What is a good date to get bees for SE Michigan.
A guy has various dates in April and May.

As early as April 9 to mid May.

Is April 30 too late? thanks, MODAY


----------



## alleyyooper (Apr 22, 2005)

I would not get a package of bees till after mid April. 
I got a package in mid may one year and I had to fee dthem for several weeks because it was just to cold for them to fly.

I would go for any time May first till the end of the month. Be prepared to feed 1:1 syrup till they no longer take it.

 Al


----------



## siberian (Aug 23, 2011)

Start looking for sugar on sale and stock up on 20 lbs or so. That way you won't be running to the store and paying top dollar.


----------



## tom j (Apr 3, 2009)

Myself I keep 200 plus pounds all the time so I know it's here ,,oh that's right I use a lot as I make wine to...


----------



## tom j (Apr 3, 2009)

I always have that amount of sugar cause 2 years in a row I had 3 hives I had to feed and sugar was extra high priced and it cosy a
Mint to feed them.. this way I only buy when there cheapest


----------



## alleyyooper (Apr 22, 2005)

Used to buy a pallet from the sugar plant in Croswell as a group.
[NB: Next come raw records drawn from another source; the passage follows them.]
-- ==== Sys2Proof/Machine/Load16.lean ====
section
/-! DEFINITION. The 16-bit loads and the stack instructions (41_load16_stack.md R230 to R235). -/

namespace Sys2Proof.Machine

/-! ### The shared operations -/

/-- `LD rr,nn` (R230). -/
def loadPairImm (k : OpKey) (p : RegPair) (nn : Word) (s : State) : Result := ((s.fetched 3).setPair p nn).finish k true

/-- `LD (nn),SP` (R231). -/
def storeSpAbs (k : OpKey) (nn : Word) (s : State) : Result := ((s.fetched 3).writeWord nn s.cpu.sp).finish k true

/-- `LD SP,HL` (R232). -/
def loadSpHl (k : OpKey) (s : State) : Result := ((s.fetched 1).setSp s.hl).finish k true

/-- `PUSH rr` (R233). -/
def pushPair (k : OpKey) (p : StackPair) (s : State) : Result := ((s.fetched 1).push16 (s.stackPair p)).finish k true

/-- `POP rr` (R234). -/
def popPair (k : OpKey) (p : StackPair) (s : State) : Result :=
  (((s.fetched 1).popped).setStackPair p s.popValue).finish k true

/-- `LD HL,SP+e`: Z = N = 0, H and C of R294 (R235). -/
def loadHlSpOffset (k : OpKey) (e : Byte) (s : State) : Result :=
  let out := addSpSigned s.cpu.sp e
  (((s.fetched 2).setHl out.res).setFlags false false out.h out.c).finish k true

/-! ### The meanings, one for each row -/

/-- `LD BC,n16` (R230). -/
def exec_ld_bc_n16 (nn : Word) (s : State) : Result := loadPairImm (.base 0x01#8) .bc nn s
/-- `LD (n16),SP` (R231). -/
def exec_ld_atN16_sp (nn : Word) (s : State) : Result := storeSpAbs (.base 0x08#8) nn s
/-- `LD DE,n16` (R230). -/
def exec_ld_de_n16 (nn : Word) (s : State) : Result := loadPairImm (.base 0x11#8) .de nn s
/-- `LD HL,n16` (R230). -/
def exec_ld_hl_n16 (nn : Word) (s : State) : Result := loadPairImm (.base 0x21#8) .hl nn s
/-- `LD SP,n16` (R230). -/
def exec_ld_sp_n16 (nn : Word) (s : State) : Result := loadPairImm (.base 0x31#8) .sp nn s
/-- `POP BC` (R234). -/
def exec_pop_bc (s : State) : Result := popPair (.base 0xC1#8) .bc s
/-- `PUSH BC` (R233). -/
def exec_push_bc (s : State) : Result := pushPair (.base 0xC5#8) .bc s
/-- `POP DE` (R234). -/
def exec_pop_de (s : State) : Result := popPair (.base 0xD1#8) .de s
/-- `PUSH DE` (R233). -/
def exec_push_de (s : State) : Result := pushPair (.base 0xD5#8) .de s
/-- `POP HL` (R234). -/
def exec_pop_hl (s : State) : Result := popPair (.base 0xE1#8) .hl s
/-- `PUSH HL` (R233). -/
def exec_push_hl (s : State) : Result := pushPair (.base 0xE5#8) .hl s
/-- `POP AF` (R234). -/
def exec_pop_af (s : State) : Result := popPair (.base 0xF1#8) .af s
/-- `PUSH AF` (R233). -/
def exec_push_af (s : State) : Result := pushPair (.base 0xF5#8) .af s
/-- `LD HL,SP+e8` (R235). -/
def exec_ld_hl_spE8 (e : Byte) (s : State) : Result := loadHlSpOffset (.base 0xF8#8) e s
/-- `LD SP,HL` (R232). -/
def exec_ld_sp_hl (s : State) : Result := loadSpHl (.base 0xF9#8) s

end Sys2Proof.Machine
end

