-- ==== Sys2Proof/Machine/Rotate.lean ====
section
/-! DEFINITION. Rotates and shifts (44_rotate_shift_bit.md R300 to R322). -/

namespace Sys2Proof.Machine

/-! ### The shared operations -/

/-- The rotates of A in the base table: as `Shift`, with Z = 0 whatever the result (R301 to R304). -/
def rotA (k : OpKey) (kind : RotKind) (s : State) : Result :=
  (((s.fetched 1).setA (shiftRes kind s.cpu.a s.flagC)).setFlags false false false (shiftCarry kind s.cpu.a)).finish k true

/-- A rotate or shift of the `cb` table on a register or on (HL) (R306). -/
def rotTarget (k : OpKey) (kind : RotKind) (t : Target8) (s : State) : Result :=
  match t with
  | .reg r => (((s.fetched 2).rotFlags kind (s.reg r)).setReg r (shiftRes kind (s.reg r) s.flagC)).finish k true
  | .atHL =>
    (((s.fetched 2).rotFlags kind (s.read s.hl)).write s.hl (shiftRes kind (s.read s.hl) s.flagC)).finish k true

/-! ### The meanings, one for each row -/

/-- `RLCA` (R301). -/
def exec_rlca (s : State) : Result := rotA (.base 0x07#8) .rlc s
/-- `RRCA` (R302). -/
def exec_rrca (s : State) : Result := rotA (.base 0x0F#8) .rrc s
/-- `RLA` (R303). -/
def exec_rla (s : State) : Result := rotA (.base 0x17#8) .rl s
/-- `RRA` (R304). -/
def exec_rra (s : State) : Result := rotA (.base 0x1F#8) .rr s
/-- `RLC B` (R307). -/
def exec_rlc_b (s : State) : Result := rotTarget (.cb 0x00#8) .rlc (.reg .b) s
/-- `RLC C` (R307). -/
def exec_rlc_c (s : State) : Result := rotTarget (.cb 0x01#8) .rlc (.reg .c) s
/-- `RLC D` (R307). -/
def exec_rlc_d (s : State) : Result := rotTarget (.cb 0x02#8) .rlc (.reg .d) s
/-- `RLC E` (R307). -/
def exec_rlc_e (s : State) : Result := rotTarget (.cb 0x03#8) .rlc (.reg .e) s
/-- `RLC H` (R307). -/
def exec_rlc_h (s : State) : Result := rotTarget (.cb 0x04#8) .rlc (.reg .h) s
/-- `RLC L` (R307). -/
def exec_rlc_l (s : State) : Result := rotTarget (.cb 0x05#8) .rlc (.reg .l) s
/-- `RLC (HL)` (R315). -/
def exec_rlc_atHL (s : State) : Result := rotTarget (.cb 0x06#8) .rlc .atHL s
/-- `RLC A` (R307). -/
def exec_rlc_a (s : State) : Result := rotTarget (.cb 0x07#8) .rlc (.reg .a) s
/-- `RRC B` (R308). -/
def exec_rrc_b (s : State) : Result := rotTarget (.cb 0x08#8) .rrc (.reg .b) s
/-- `RRC C` (R308). -/
def exec_rrc_c (s : State) : Result := rotTarget (.cb 0x09#8) .rrc (.reg .c) s
/-- `RRC D` (R308). -/
def exec_rrc_d (s : State) : Result := rotTarget (.cb 0x0A#8) .rrc (.reg .d) s
/-- `RRC E` (R308). -/
def exec_rrc_e (s : State) : Result := rotTarget (.cb 0x0B#8) .rrc (.reg .e) s
/-- `RRC H` (R308). -/
def exec_rrc_h (s : State) : Result := rotTarget (.cb 0x0C#8) .rrc (.reg .h) s
/-- `RRC L` (R308). -/
def exec_rrc_l (s : State) : Result := rotTarget (.cb 0x0D#8) .rrc (.reg .l) s
/-- `RRC (HL)` (R316). -/
def exec_rrc_atHL (s : State) : Result := rotTarget (.cb 0x0E#8) .rrc .atHL s
/-- `RRC A` (R308). -/
def exec_rrc_a (s : State) : Result := rotTarget (.cb 0x0F#8) .rrc (.reg .a) s
/-- `RL B` (R309). -/
def exec_rl_b (s : State) : Result := rotTarget (.cb 0x10#8) .rl (.reg .b) s
/-- `RL C` (R309). -/
def exec_rl_c (s : State) : Result := rotTarget (.cb 0x11#8) .rl (.reg .c) s
/-- `RL D` (R309). -/
def exec_rl_d (s : State) : Result := rotTarget (.cb 0x12#8) .rl (.reg .d) s
/-- `RL E` (R309). -/
def exec_rl_e (s : State) : Result := rotTarget (.cb 0x13#8) .rl (.reg .e) s
/-- `RL H` (R309). -/
def exec_rl_h (s : State) : Result := rotTarget (.cb 0x14#8) .rl (.reg .h) s
/-- `RL L` (R309). -/
def exec_rl_l (s : State) : Result := rotTarget (.cb 0x15#8) .rl (.reg .l) s
/-- `RL (HL)` (R317). -/
def exec_rl_atHL (s : State) : Result := rotTarget (.cb 0x16#8) .rl .atHL s
/-- `RL A` (R309). -/
def exec_rl_a (s : State) : Result := rotTarget (.cb 0x17#8) .rl (.reg .a) s
/-- `RR B` (R310). -/
def exec_rr_b (s : State) : Result := rotTarget (.cb 0x18#8) .rr (.reg .b) s
/-- `RR C` (R310). -/
def exec_rr_c (s : State) : Result := rotTarget (.cb 0x19#8) .rr (.reg .c) s
/-- `RR D` (R310). -/
def exec_rr_d (s : State) : Result := rotTarget (.cb 0x1A#8) .rr (.reg .d) s
/-- `RR E` (R310). -/
def exec_rr_e (s : State) : Result := rotTarget (.cb 0x1B#8) .rr (.reg .e) s
/-- `RR H` (R310). -/
def exec_rr_h (s : State) : Result := rotTarget (.cb 0x1C#8) .rr (.reg .h) s
/-- `RR L` (R310). -/
def exec_rr_l (s : State) : Result := rotTarget (.cb 0x1D#8) .rr (.reg .l) s
/-- `RR (HL)` (R318). -/
def exec_rr_atHL (s : State) : Result := rotTarget (.cb 0x1E#8) .rr .atHL s
/-- `RR A` (R310). -/
def exec_rr_a (s : State) : Result := rotTarget (.cb 0x1F#8) .rr (.reg .a) s
/-- `SLA B` (R311). -/
def exec_sla_b (s : State) : Result := rotTarget (.cb 0x20#8) .sla (.reg .b) s
/-- `SLA C` (R311). -/
def exec_sla_c (s : State) : Result := rotTarget (.cb 0x21#8) .sla (.reg .c) s
/-- `SLA D` (R311). -/
def exec_sla_d (s : State) : Result := rotTarget (.cb 0x22#8) .sla (.reg .d) s
/-- `SLA E` (R311). -/
def exec_sla_e (s : State) : Result := rotTarget (.cb 0x23#8) .sla (.reg .e) s
/-- `SLA H` (R311). -/
def exec_sla_h (s : State) : Result := rotTarget (.cb 0x24#8) .sla (.reg .h) s
/-- `SLA L` (R311). -/
def exec_sla_l (s : State) : Result := rotTarget (.cb 0x25#8) .sla (.reg .l) s
/-- `SLA (HL)` (R319). -/
def exec_sla_atHL (s : State) : Result := rotTarget (.cb 0x26#8) .sla .atHL s
/-- `SLA A` (R311). -/
def exec_sla_a (s : State) : Result := rotTarget (.cb 0x27#8) .sla (.reg .a) s
/-- `SRA B` (R312). -/
def exec_sra_b (s : State) : Result := rotTarget (.cb 0x28#8) .sra (.reg .b) s
/-- `SRA C` (R312). -/
def exec_sra_c (s : State) : Result := rotTarget (.cb 0x29#8) .sra (.reg .c) s
/-- `SRA D` (R312). -/
def exec_sra_d (s : State) : Result := rotTarget (.cb 0x2A#8) .sra (.reg .d) s
/-- `SRA E` (R312). -/
def exec_sra_e (s : State) : Result := rotTarget (.cb 0x2B#8) .sra (.reg .e) s
/-- `SRA H` (R312). -/
def exec_sra_h (s : State) : Result := rotTarget (.cb 0x2C#8) .sra (.reg .h) s
/-- `SRA L` (R312). -/
def exec_sra_l (s : State) : Result := rotTarget (.cb 0x2D#8) .sra (.reg .l) s
/-- `SRA (HL)` (R320). -/
def exec_sra_atHL (s : State) : Result := rotTarget (.cb 0x2E#8) .sra .atHL s
/-- `SRA A` (R312). -/
def exec_sra_a (s : State) : Result := rotTarget (.cb 0x2F#8) .sra (.reg .a) s
/-- `SWAP B` (R313). -/
def exec_swap_b (s : State) : Result := rotTarget (.cb 0x30#8) .swap (.reg .b) s
/-- `SWAP C` (R313). -/
def exec_swap_c (s : State) : Result := rotTarget (.cb 0x31#8) .swap (.reg .c) s
/-- `SWAP D` (R313). -/
def exec_swap_d (s : State) : Result := rotTarget (.cb 0x32#8) .swap (.reg .d) s
/-- `SWAP E` (R313). -/
def exec_swap_e (s : State) : Result := rotTarget (.cb 0x33#8) .swap (.reg .e) s
/-- `SWAP H` (R313). -/
def exec_swap_h (s : State) : Result := rotTarget (.cb 0x34#8) .swap (.reg .h) s
/-- `SWAP L` (R313). -/
def exec_swap_l (s : State) : Result := rotTarget (.cb 0x35#8) .swap (.reg .l) s
/-- `SWAP (HL)` (R321). -/
def exec_swap_atHL (s : State) : Result := rotTarget (.cb 0x36#8) .swap .atHL s
/-- `SWAP A` (R313). -/
def exec_swap_a (s : State) : Result := rotTarget (.cb 0x37#8) .swap (.reg .a) s
/-- `SRL B` (R314). -/
def exec_srl_b (s : State) : Result := rotTarget (.cb 0x38#8) .srl (.reg .b) s
/-- `SRL C` (R314). -/
def exec_srl_c (s : State) : Result := rotTarget (.cb 0x39#8) .srl (.reg .c) s
/-- `SRL D` (R314). -/
def exec_srl_d (s : State) : Result := rotTarget (.cb 0x3A#8) .srl (.reg .d) s
/-- `SRL E` (R314). -/
def exec_srl_e (s : State) : Result := rotTarget (.cb 0x3B#8) .srl (.reg .e) s
/-- `SRL H` (R314). -/
def exec_srl_h (s : State) : Result := rotTarget (.cb 0x3C#8) .srl (.reg .h) s
/-- `SRL L` (R314). -/
def exec_srl_l (s : State) : Result := rotTarget (.cb 0x3D#8) .srl (.reg .l) s
/-- `SRL (HL)` (R322). -/
def exec_srl_atHL (s : State) : Result := rotTarget (.cb 0x3E#8) .srl .atHL s
/-- `SRL A` (R314). -/
def exec_srl_a (s : State) : Result := rotTarget (.cb 0x3F#8) .srl (.reg .a) s

end Sys2Proof.Machine
end

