-- ==== Sys2Proof/Machine/Dispatch.lean ====
section
/-! DEFINITION. The dispatch of an instruction to its meaning: one arm for each constructor of Instr (60_exceptions.md R400,
"execute the instruction selected by op"). -/

namespace Sys2Proof.Machine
But when the group decided to stop doing group buys I could not afford a whole pallet, also no place to store so much. We were paying 17 cents a pount for about 3000 pounds.

 Al


----------



## LittleRedHen (Apr 26, 2006)

Is it a package or a NUC? NUC would bee better than a package if it is a little early yet. I did 3 nucs and a package last year but the package was in early May. WE are also in MIchigan


----------



## tom j (Apr 3, 2009)

Myself I would go with a nuc you start with frames of brood and a queen laying I feel your 3 weeks ahead of the game


----------



## alleyyooper (Apr 22, 2005)

Yup Nucs put you ahead of the game with a queen alread laying just needing drawn comb to keep at it.

Nucs are normally closer to the area where yopu live also if you search.
Check thre SEMBAbees.org site for classified nucs for sale in Michigan. Might even want to check at MBA for nucs on the west side of the state.

Put Michigan in your profile, 6B can be several states.

 Al


----------